Iteration over small samples and recursive improvement
I wasted so much time aiming for a goal and looking at the onset for a solution that works over either a long period of time or a large sample, or both. In both case you have a to wait a long time before you can assess whether you have found a solution or not, and it's improbable that you stumble on the right solution on the first try.
It's good to have an overall direction, but better address the problem in your face today. And the way to do that is by iterating over a small sample, and recursive improvement.
Iterating over a small sample
Addressing the problem in your face today means you don't wait months, or wait for a hundred of observations to evaluate if what you're doing works. Think the simplest version of your idea you can test today or this week. This way you quickly assess if you're onto something. Ten is a good sample size. As in ten people, ten emails, ten trades.

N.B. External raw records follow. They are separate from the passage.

/-- R287: begin a descriptor; one in DRAM is read at once, one in host memory when its bytes come. The number is the halt
code. -/
def State.loadDesc (s : State) (c : Nat) (host : Bool) (a : Nat) : State × Nat :=
  let x := s.dmaCh c
  let r : DmaRun := { host := host, addr := a, serial := x.loads + 1 }
  let put := fun (r : DmaRun) => s.setDmaCh c { x with run := some r, loads := x.loads + 1 }
  if host then (put r, 0)
  else if s.anyUnmapped a 64 || s.anyPoison a 64 then ((put r).reportRead a 64, 11)
  else ((put (r.parse (s.rdBytes a 64))).reach a 64, 0)

/-- R288, R292, R293, R295: what a descriptor that has been read meets at load: the flow buffer it takes, or a halt code; half
of no bytes is accepted at once. -/
def State.checkDesc (s : State) (c : Nat) : State × Nat :=
  match (s.dmaCh c).run with
  | none => (s, 0)
  | some r =>
    if !r.loaded then (s, 0)
    else if r.badFormat then (s, 4)
    else if c < 56 && (r.srcSpace = 2 || r.dstSpace = 2) then (s, 7)
    else if r.total = 0 && r.flags.testBit 6 then
      ((s.setDmaCh c { (s.dmaCh c) with run := some { r with half := true } }).setBit (Reg.dmaStat c) 1, 0)
    else if (r.op = 0 || r.op = 2) && r.srcSpace = 4 then
      let f := bitsOf r.spaces 19 16
      match (s.flw f).newest with
      | some b => (s.setDmaCh c { (s.dmaCh c) with run := some { r with buf := some (f, b) } }, 0)
      | none => (s, 6)
    else (s, 0)

/-- R296: the bytes of the current descriptor that have not been accepted. -/
def DmaRun.residue (r : DmaRun) : Nat := if r.loaded then r.total - r.acc else 0

/-- R296: a halt or an abort ends the chain at a burst boundary; of a descriptor that was not read the residue is 0
(notes/assumptions/72). -/
def State.stopChain (s : State) (c code : Nat) : State :=
  let x := s.dmaCh c
  let s1 := match x.run with
    | none => s
    | some r =>
      let result := match r.miss with | some m => m | none => r.residue
      (s.setRn (Reg.dmaResidue c) r.residue).writeBack r result (code + if r.miss.isSome then 2 ^ 30 else 0)
  let s2 := (s1.setFld (Reg.dmaStat c) 19 16 code).setBit (Reg.dmaStat c) (if code = 9 || code = 10 then 3 else 2)
  (s2.setBitIf (code = 10) (Reg.dmaStat c) 4).setDmaCh c { x with run := none, resume := none } |>.setDmaState c 0

/-- R294: one start of a channel that is idle: hand-over if NEXT_VALID = 1, and load DESC. A load that fails halts. -/
def State.startIdle (s : State) (c : Nat) : State :=
  let s1 := s.handOver c
  let (host, a) := ((s1.dmaCh c).resume).getD
    (s1.bit (Reg.dmaDescHi c) 31, s1.rn (Reg.dmaDescLo c) / 64 * 64 + s1.fld (Reg.dmaDescHi c) 30 0 * 2 ^ 32)
  let s2 := (s1.setDmaCh c { (s1.dmaCh c) with resume := none }).setDmaState c 1
  let (s3, e) := s2.loadDesc c host a
  if e ≠ 0 then s3.stopChain c e
  else
    let (s4, e) := s3.checkDesc c
    if e ≠ 0 then s4.stopChain c e else s4

/-- R294, R302: a start reaches a channel. -/
def State.startChan (s : State) (c : Nat) : State :=
  if !s.bit (Reg.dmaCtrl c) 0 || s.dmaState c = 3 || s.dmaLost c then s
  else if s.dmaState c = 0 then s.startIdle c
  else if (s.dmaCh c).pend then s.setBit (Reg.dmaStat c) 10
  else s.setDmaCh c { (s.dmaCh c) with pend := true }

/-- R294, R298: the starts that wait for a chain end: the channel's own, then those of the channels it triggers, and so
on while a start halts at once; a ring of channels that all halt at once is followed `n` chain ends far
(notes/assumptions/128). -/
def State.chainEnds (s : State) : Nat → List Nat → State
  | 0, _ => s
  | _, [] => s
  | n + 1, c :: l =>
    let s1 := if (s.dmaCh c).pend && s.dmaState c = 0 then
        let t := s.setDmaCh c { (s.dmaCh c) with pend := false }
        t.startChan c
      else s
    let again := if (s.dmaCh c).pend && s.dmaState c = 0 && s1.dmaState c = 0 && s1.bit (Reg.dmaCtrl c) 0 then [c] else []
    let hit := (List.range 64).filter fun d => s1.triggered 2 c d
    let s2 := s1.each hit fun d s => s.startChan d
    let ended := hit.filter fun d => s1.dmaState d = 0 && s2.dmaState d = 0 && s2.bit (Reg.dmaCtrl d) 0 && !s2.dmaLost d
    s2.chainEnds n (l ++ again ++ ended)

/-- R296: a halt, with what the chain end brings. -/
def State.halt (s : State) (c code : Nat) : State := (s.stopChain c code).chainEnds 128 [c]

/-- R294: a start, with the chain ends of starts that halt at once. -/
def State.start (s : State) (c : Nat) : State :=
  let s1 := s.startChan c
  if s.dmaState c = 0 && s.bit (Reg.dmaCtrl c) 0 && !s.dmaLost c && s1.dmaState c = 0 then s1.chainEnds 128 [c] else s1

/-- R302: a withheld channel's page discards a write with KIND 3. -/
def State.onChannel (s : State) (c off : Nat) (f : State → State) : State := if s.dmaState c = 3 then s.violate off 3 else f s

/-- R296: an abort. -/
def State.abort (s : State) (c : Nat) : State := if s.dmaState c = 1 || s.dmaState c = 2 then s.halt c 9 else s

def execAbort (dt : Nat) (_req : Nat) (ch : Fin 64) (s : State) : Host.Outcome State Fault Refusal :=
  done ((s.tick dt).onChannel ch (Reg.dmaAbort ch) fun t => t.abort ch)

/-- R294: an event timer fires. -/
def State.eventTimer (s : State) (t : Nat) : State :=
  let p := s.fld (Reg.dmagTimer t) 29 0 * 1000
  if s.bit (Reg.dmagTimer t) 31 && p ≠ 0 && s.now % p = 0 then
    s.each ((List.range 64).filter fun c => s.triggered 1 t c) fun c s => s.start c
  else s

/-- R295: an event request line that has been asserted starts the channels that wait on it. -/
def State.requestLine (s : State) (n : Nat) : State :=
  if !s.edges.contains n then s
  else
    let s1 := { s with edges := s.edges.filter (· ≠ n) }
    s1.each ((List.range 64).filter fun c => s1.triggered 3 n c) fun c s => s.start c

/-! ### Units -/

/-- R287: the address of byte `i` of a side, and how many bytes follow it in one piece. -/
def sideAt (sg : Bool) (seg : List (Nat × Nat)) (base pitch len rows i : Nat) : Option (Nat × Nat) :=
  if sg then
    let rec go : List (Nat × Nat) → Nat → Option (Nat × Nat)
      | [], _ => none
      | (a, n) :: r, k => if k < n then some (a + k, n - k) else go r (k - n)
    go seg i
  else if len = 0 then none
  else if rows ≤ 1 then some (base + i, len - i)
  else some (base + i / len * pitch + i % len, len - i % len)

def DmaRun.srcAt (r : DmaRun) (i : Nat) : Option (Nat × Nat) := sideAt (r.flags.testBit 2) r.sseg r.src r.sp r.len r.rows i
def DmaRun.dstAt (r : DmaRun) (i : Nat) : Option (Nat × Nat) := sideAt (r.flags.testBit 3) r.dseg r.dst r.dp r.len r.rows i

/-- The bytes that the known segments of a list cover. -/
def segBytes (l : List (Nat × Nat)) : Nat := l.foldl (fun n x => n + x.2) 0

/-- R290: take one entry of a list; none: the entry before was the last. -/
def takeEntry (seg : List (Nat × Nat)) (l : List Byte) (at_ : Nat) : List (Nat × Nat) × Option Nat :=
  let f := ofLe (sliceB l 12 4)
  let a := ofLe (sliceB l 0 8)
  if f.testBit 1 then (seg, some a)
  else (seg ++ [(a, ofLe (sliceB l 8 4))], if f.testBit 0 then none else some (at_ + 16))

/-- R290: read a list in DRAM until it covers byte `i`. The flag says that an entry could not be read. -/
def State.walkList (s : State) : Nat → Nat → List (Nat × Nat) → Option Nat → List (Nat × Nat) × Option Nat × Bool
  | 0, _, seg, nx => (seg, nx, false)
  | n + 1, i, seg, nx =>
    match nx with
    | none => (seg, none, false)
    | some a =>
      if i < segBytes seg then (seg, nx, false)
      else if s.anyUnmapped a 16 || s.anyPoison a 16 then (seg, nx, true)
      else let (seg', nx') := takeEntry seg (s.rdBytes a 16) a; s.walkList n i seg' nx'

/-- R299: the rate granted to a channel in MB/s; 0: none. -/
def State.rsvRate (s : State) (c : Nat) : Nat := ((s.rsv.find? (·.1 = c)).map fun g => g.2.2).getD 0

/-- R299: the bytes, in thousandths, that an engine (0 read, 1 write) may still move at the channel's reserved rate: a bucket
of 64 KiB (notes/assumptions/129). -/
def State.paceLeft (s : State) (c e : Nat) : Nat :=
  let (n, t) := mget (s.dmaCh c).pace e (65536000, 0)
  min 65536000 (n + s.rsvRate c * (s.now - t))

/-- R286, R299: a unit of `n` bytes is within the channel's reserved rate. -/
def State.withinRate (s : State) (c e n : Nat) : Bool := s.rsvRate c ≠ 0 && n * 1000 ≤ s.paceLeft c e

/-- R286: the memory port of a unit's requests: DMA_RSV within the reserved rate, else DMA_BE. -/
def State.dmaPort (s : State) (c e n : Nat) : Nat := if s.withinRate c e n then 4 else 6

/-- R299: a unit within the rate takes its bytes from the bucket. -/
def State.spend (s : State) (c e n : Nat) : State :=
  if s.withinRate c e n then
    s.setDmaCh c { (s.dmaCh c) with pace := mset (s.dmaCh c).pace e (65536000, 0) (s.paceLeft c e - n * 1000, s.now) }
  else s

/-! ### The read engine (R285, R286) -/

/-- R286: what a channel has of the buffer: bytes asked for and not yet written. -/
def DmaRun.buffered (r : DmaRun) : Nat := r.rd - r.acc

/-- R286: the part of the buffer that is given out: each running channel has 1 KiB of its own. -/
def State.bufferUsed (s : State) : Nat :=
  s.dma.foldl (fun n x => match x.2.run with
    | some r => n + max 1024 r.buffered
    | none => n) 0

/-- R286: the channel has room in the 256 KiB buffer for `n` bytes more: in its own 1 KiB, or in what is shared; a granted
channel up to 32 KiB. -/
def State.bufferRoom (s : State) (c n : Nat) (r : DmaRun) : Bool :=
  let h := r.buffered
  h + n ≤ 1024 || ((s.rsvRate c = 0 || h + n ≤ 32768) && s.bufferUsed + max 1024 (h + n) ≤ 262144 + max 1024 h)

/-- The bursts of a range: address and bytes of the range in it. -/
def burstSplit : Nat → Nat → Nat → List (Nat × Nat)
  | 0, _, _ => []
  | fuel + 1, a, n =>
    if n = 0 then []
    else
      let k := min n (64 - a % 64)
      (a, k) :: burstSplit fuel (a + k) (n - k)

/-- R260, R286, R289: the read requests of a unit: whole bursts at their channels. -/
def State.readBursts (s : State) (c port a n : Nat) (r : DmaRun) : State :=
  (burstSplit 8 a n).foldl (fun s x => s.memRequest port x.1 none (some ⟨c, r.serial, r.rd + (x.1 - a), x.1 % 64, x.2⟩)) s

/-- R377: what a unit of the flash FIFO leaves: a read's further bytes move in, and the level lines follow. -/
def Xspi.refill (x : Xspi) : Xspi :=
  let room := 1024 - x.fifo.length
  let y := { x with fifo := x.fifo ++ x.rest.take room, rest := x.rest.drop room }
  { y with levels := y.levels.filter fun l => l ≠ 16 || 256 ≤ y.fifo.length || (y.rest.isEmpty && !y.fifo.isEmpty) }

Iterating also means you don't throw an idea away right away when it doesn't work. Look for what can be tweaked to improve your first version. Favor small changes over starting over. That is the essence of iteration.
Big and long stifles iteration.
Small and fast fuels it.
Recursive improvement
Once you've got something going, instead of just adding new things, reuse what you've already got to improve it. That's the principle of the growing snowball. It's not just snow that keeps being added from outside. It's a little chunk of snow that becomes a ball, then it can roll, and by rolling it collects more snow.
Think of IA used to improve IA.
That's how nature works. It takes a single cell then use it to create two, then four, etc. and keeps reusing what has just been created along the way to keep improving.
So if you built or found something that solves the problem in your face today, use it to come up with an improved solution that solves a bigger [more ambitious] version of the problem.